When the story was over, she looked up at him, her eyes shining. "That was really a pretty story."
He wanted to reach out to her, push the tangled hair from her face, but he didn't move. It felt awkward, wanting to comfort her and yet not knowing how. He started to say something-he wasn't sure what-when a trembling squawk sounded.
A tiny bird fell from a nest above them, landed in a small, broken heap in the needle-strewn ground. It lay there writhing, its yellow beak snapping open and shut, its broken wing bent at an awkward angle. He scooped the frail little thing in his hand. "Poor baby," he murmured.

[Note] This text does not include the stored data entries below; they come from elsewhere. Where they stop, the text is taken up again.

-- ==== Sys2Proof/Laws/KeepNetOps.lean ====
section
/-! SUPPORT.
What each function of Machine/NetOps.lean keeps. -/

namespace Sys2Proof.Machine

theorem opNetAddrConfig_keeps {P : State → Prop} (K : Keeps [.net] P) {rq : Request} {s : State} (h : P s) :
    Answer.Keeps P (opNetAddrConfig.effect rq s) := by
  unfold opNetAddrConfig
  try dsimp only
  repeat' first
    | with_reducible first
      | assumption
      | refine K.onNet rfl _ _ ?_
      | refine keep_ite (P := P) ?_ ?_
      | refine keep_ite_answer ?_ ?_
      | exact keep_deny
      | refine keep_done ?_
      | refine keep_fail ?_
      | refine keep_wait ?_
    | exact rfl
    | split
    | (dsimp only)


theorem execNetAddrConfig_keeps {P : State → Prop} (K : Keeps [.pkts, .integ, .net, .free] P) {rq : Sys2Proof.Request} {s : State} (h : P s) :
    NextKeeps P (execNetAddrConfig rq s) := by
  have K1 := K.sub (as := [.pkts, .integ, .free]) rfl
  have K2 := K.sub (as := [.net]) rfl
  unfold execNetAddrConfig
  try dsimp only
  repeat' first
    | with_reducible first
      | assumption
      | refine keep_next ?_
      | refine runCommand_keeps K1 ?_ ?_
      | refine opNetAddrConfig_keeps K2 ?_
    | exact rfl
    | split
    | (dsimp only)


theorem opPortConfig_keeps {P : State → Prop} (K : Keeps [.net] P) {rq : Request} {s : State} (h : P s) :
    Answer.Keeps P (opPortConfig.effect rq s) := by
  unfold opPortConfig
  try dsimp only
  repeat' first
    | with_reducible first
      | assumption
      | refine onNetPort_keeps K ?_
      | refine dropLink_keeps K ?_
      | refine K.onNet rfl _ _ ?_
      | refine keep_ite (P := P) ?_ ?_
      | refine keep_ite_answer ?_ ?_
      | exact keep_deny
      | refine keep_done ?_
      | refine keep_fail ?_
      | refine keep_wait ?_
    | exact rfl
    | split
    | (dsimp only)


theorem execPortConfig_keeps {P : State → Prop} (K : Keeps [.pkts, .integ, .net, .free] P) {rq : Sys2Proof.Request} {s : State} (h : P s) :
    NextKeeps P (execPortConfig rq s) := by
  have K1 := K.sub (as := [.pkts, .integ, .free]) rfl
  have K2 := K.sub (as := [.net]) rfl
  unfold execPortConfig
  try dsimp only
  repeat' first
    | with_reducible first
      | assumption
      | refine keep_next ?_
      | refine runCommand_keeps K1 ?_ ?_
      | refine opPortConfig_keeps K2 ?_
    | exact rfl
    | split
    | (dsimp only)


theorem opVlanConfig_keeps {P : State → Prop} (K : Keeps [.net] P) {rq : Request} {s : State} (h : P s) :
    Answer.Keeps P (opVlanConfig.effect rq s) := by
  unfold opVlanConfig
  try dsimp only
  repeat' first
    | with_reducible first
      | assumption
      | refine K.onNet rfl _ _ ?_
      | refine keep_ite (P := P) ?_ ?_
      | refine keep_ite_answer ?_ ?_
      | exact keep_deny
      | refine keep_done ?_
      | refine keep_fail ?_
      | refine keep_wait ?_
    | exact rfl
    | split
    | (dsimp only)


theorem execVlanConfig_keeps {P : State → Prop} (K : Keeps [.pkts, .integ, .net, .free] P) {rq : Sys2Proof.Request} {s : State} (h : P s) :
    NextKeeps P (execVlanConfig rq s) := by
  have K1 := K.sub (as := [.pkts, .integ, .free]) rfl
  have K2 := K.sub (as := [.net]) rfl
  unfold execVlanConfig
  try dsimp only
  repeat' first
    | with_reducible first
      | assumption
      | refine keep_next ?_
      | refine runCommand_keeps K1 ?_ ?_
      | refine opVlanConfig_keeps K2 ?_
    | exact rfl
    | split
    | (dsimp only)


theorem opFdbStatic_keeps {P : State → Prop} (K : Keeps [.net] P) {rq : Request} {s : State} (h : P s) :
    Answer.Keeps P (opFdbStatic.effect rq s) := by
  unfold opFdbStatic
  try dsimp only
  repeat' first
    | with_reducible first
      | assumption
      | refine K.onNet rfl _ _ ?_
      | refine keep_ite (P := P) ?_ ?_
      | refine keep_ite_answer ?_ ?_
      | exact keep_deny
      | refine keep_done ?_
      | refine keep_fail ?_
      | refine keep_wait ?_
    | exact rfl
    | split
    | (dsimp only)


theorem execFdbStatic_keeps {P : State → Prop} (K : Keeps [.pkts, .integ, .net, .free] P) {rq : Sys2Proof.Request} {s : State} (h : P s) :
    NextKeeps P (execFdbStatic rq s) := by
  have K1 := K.sub (as := [.pkts, .integ, .free]) rfl
  have K2 := K.sub (as := [.net]) rfl
  unfold execFdbStatic
  try dsimp only
  repeat' first
    | with_reducible first
      | assumption
      | refine keep_next ?_
      | refine runCommand_keeps K1 ?_ ?_
      | refine opFdbStatic_keeps K2 ?_
    | exact rfl
    | split
    | (dsimp only)


theorem opGateListSet_keeps {P : State → Prop} (K : Keeps [.net] P) {rq : Request} {s : State} (h : P s) :
    Answer.Keeps P (opGateListSet.effect rq s) := by
  unfold opGateListSet
  try dsimp only
  repeat' first
    | with_reducible first
      | assumption
      | refine K.onNet rfl _ _ ?_
      | refine keep_ite (P := P) ?_ ?_
      | refine keep_ite_answer ?_ ?_
      | exact keep_deny
      | refine keep_done ?_
      | refine keep_fail ?_
      | refine keep_wait ?_
    | exact rfl
    | split
    | (dsimp only)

She stared at the bird as if it were a miracle. "C'n I touch it?"
Ian rested his hand on her bent knee. "Go ahead."
She stared at him for a long minute, then slowly reached out. Her pink, pudgy fingers whispered across the bird's head. She looked up at him, grinning. "Oh, it's so soft... ."
She bent closer to the bird and stroked its head, just as she'd done to her rag doll. "You'd better fly on home, little bird," she murmured.
"I think its wing is broken," Ian said.
Lara gasped and looked up at him. "Is the birdie gonna die?" she asked in a shaky voice.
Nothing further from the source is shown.